0
votes

I am trying to load data from parquet file in AWS S3 into snowflake table. But getting the below error. Could you please help.

SQL compilation error: PARQUET file format can produce one and only one column of type variant or object or array. Use CSV file format if you want to load more than one column.

Parquet file schema

 |-- uuid: string (nullable = true)
 |-- event_timestamp: timestamp (nullable = true)
 |-- params: array (nullable = true)
 |    |-- element: struct (containsNull = true)
 |    |    |-- id: string (nullable = true)
 |    |    |-- name: string (nullable = true)
 |    |    |-- type: string (nullable = true)
 |    |    |-- value: string (nullable = true)
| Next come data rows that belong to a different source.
-- ==== Sys2Proof/Laws/Geometry.lean ====
section
/-! SUPPORT. What a legal configuration gives: exact divisions, positive sizes, and slices inside the buffer (00_scope.md R10, R13, 20_memory.md R72). -/

namespace Sys2Proof.Machine

/-- The conditions of R10 to R12, one by one. -/
theorem configLegal_iff (c : Config) : configLegal c = true ↔
    (8 ≤ c.w ∧ c.w ≤ 32760 ∧ c.w % 8 = 0 ∧ c.rp ≤ c.h ∧ c.h ≤ 32767 ∧ c.h % c.rp = 0 ∧
      (c.rp = 4 ∨ c.rp = 8 ∨ c.rp = 16 ∨ c.rp = 32)) ∧
    ((-128 ≤ c.redOffset ∧ c.redOffset ≤ 127) ∧ (-128 ≤ c.greenOffset ∧ c.greenOffset ≤ 127) ∧
      (-128 ≤ c.blueOffset ∧ c.blueOffset ≤ 127) ∧ c.gStagger ≤ 7 ∧ c.bStagger ≤ 7) ∧
    linesLegal c = true := by
  simp only [configLegal, geometryLegal, encoderLegal, offsetLegal, Bool.and_eq_true, Bool.or_eq_true, decide_eq_true_eq]
  constructor <;> rintro h <;> simp_all [or_assoc]

section
variable {c : Config} (h : configLegal c = true)
include h

theorem legal_rp : c.rp = 4 ∨ c.rp = 8 ∨ c.rp = 16 ∨ c.rp = 32 := ((configLegal_iff c).mp h).1.2.2.2.2.2.2

theorem legal_rp_bounds : 4 ≤ c.rp ∧ c.rp ≤ 32 := by
  have := legal_rp h; omega

theorem legal_w : c.w = 8 * rowBytes c := by
  have := ((configLegal_iff c).mp h).1
  unfold rowBytes; omega

theorem legal_h : c.h = c.rp * sectors c := by
  have := ((configLegal_iff c).mp h).1
  unfold sectors
  exact (Nat.mul_div_cancel' (Nat.dvd_of_mod_eq_zero this.2.2.2.2.2.1)).symm

theorem legal_rowBytes_pos : 0 < rowBytes c := by
  have := ((configLegal_iff c).mp h).1
  unfold rowBytes; omega

theorem legal_sectors_pos : 0 < sectors c := by
  have := ((configLegal_iff c).mp h).1
  unfold sectors
  exact Nat.div_pos this.2.2.2.1 (by omega)

theorem legal_channelBytes_pos : 0 < channelBytes c :=
  Nat.mul_pos (legal_sectors_pos h) (legal_rowBytes_pos h)

theorem legal_sliceBytes_pos : 0 < sliceBytes c :=
  Nat.mul_pos (by decide) (legal_channelBytes_pos h)

theorem legal_staggers : c.gStagger ≤ 7 ∧ c.bStagger ≤ 7 := by
  have := ((configLegal_iff c).mp h).2.1; omega

end

/-- The slice of a plane and an address that exist lies inside the buffer (R72). -/
theorem sliceExists_of_lt {c : Config} {plane mux : Nat} (hp : plane < 8) (hm : mux < c.rp) : sliceExists c plane mux = true := by
  unfold sliceExists sliceBase frameBytes planeBytes colorDepth
  have h1 : (mux + 1) * sliceBytes c ≤ c.rp * sliceBytes c := Nat.mul_le_mul_right _ hm
  have h2 : (plane + 1) * (c.rp * sliceBytes c) ≤ 8 * (c.rp * sliceBytes c) := Nat.mul_le_mul_right _ hp
  simp only [decide_eq_true_eq]
  rw [Nat.add_mul] at h1 h2
  omega

/-- In transmission order every byte of a slice is one of its offsets (R63). -/
theorem txOffset_bounds {c : Config} {plane mux j : Nat} (hj : j < sliceBytes c) :
    sliceBase c plane mux ≤ txOffset c plane mux j ∧ txOffset c plane mux j < sliceBase c plane mux + sliceBytes c := by
  unfold txOffset
  split <;> omega

end Sys2Proof.Machine
end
Here is the sample data. uuid,event_timestamp,params 3f230ea5-dd52-4cf9-bdde-b79201eb1001,2020-05-10 17:06:21.524,[{id=501, type=custom, name=filtering, value=true}, {id=502, type=custom, name=select, value=false}]

snowflake table

create or replace table temp_log (
      uuid string, 
      event_timestamp timestamp, 
      params array);

I am using the below copy command to load data

 copy into temp_log
 from '<<s3 path>>'
 pattern = '*.parquet'
 storage_integration = <<integration object>
 file_format = (
     type = parquet
     compression = snappy
 )
 ;
2

2 Answers

0
votes

This documentation explains how to load parquet data into multiple columns: Loading Parquet

UPDATE

I'm not sure if the comment below is a response to my answer and, if it is, what the relevance of it is? Did you read the document and, if you did, what part of it do you still have questions about?

You need to have your data in a stage (presumably an external stage in your case), or possibly in an external table, and then load from that into your table using "COPY INTO table FROM (SELECT..." with the $1:.. notation allowing you to select the appropriate elements from you parquet structure.

From the documentation:

/* Load the Parquet data into the relational table.                                                           */
/*                                                                                                            */
/* A SELECT query in the COPY statement identifies a numbered set of columns in the data files you are        */
/* loading from. Note that all Parquet data is stored in a single column ($1).                                */
/*                                                                                                            */
/* Cast element values to the target column data type.                                                        */

copy into cities
  from (select
  $1:continent::varchar,
  $1:country:name::varchar,
  $1:country:city.bag::variant
  from @sf_tut_stage/cities.parquet);
0
votes

This issue was resolved after creating table as below

create or replace table temp_log (

     logcontent VARIANT);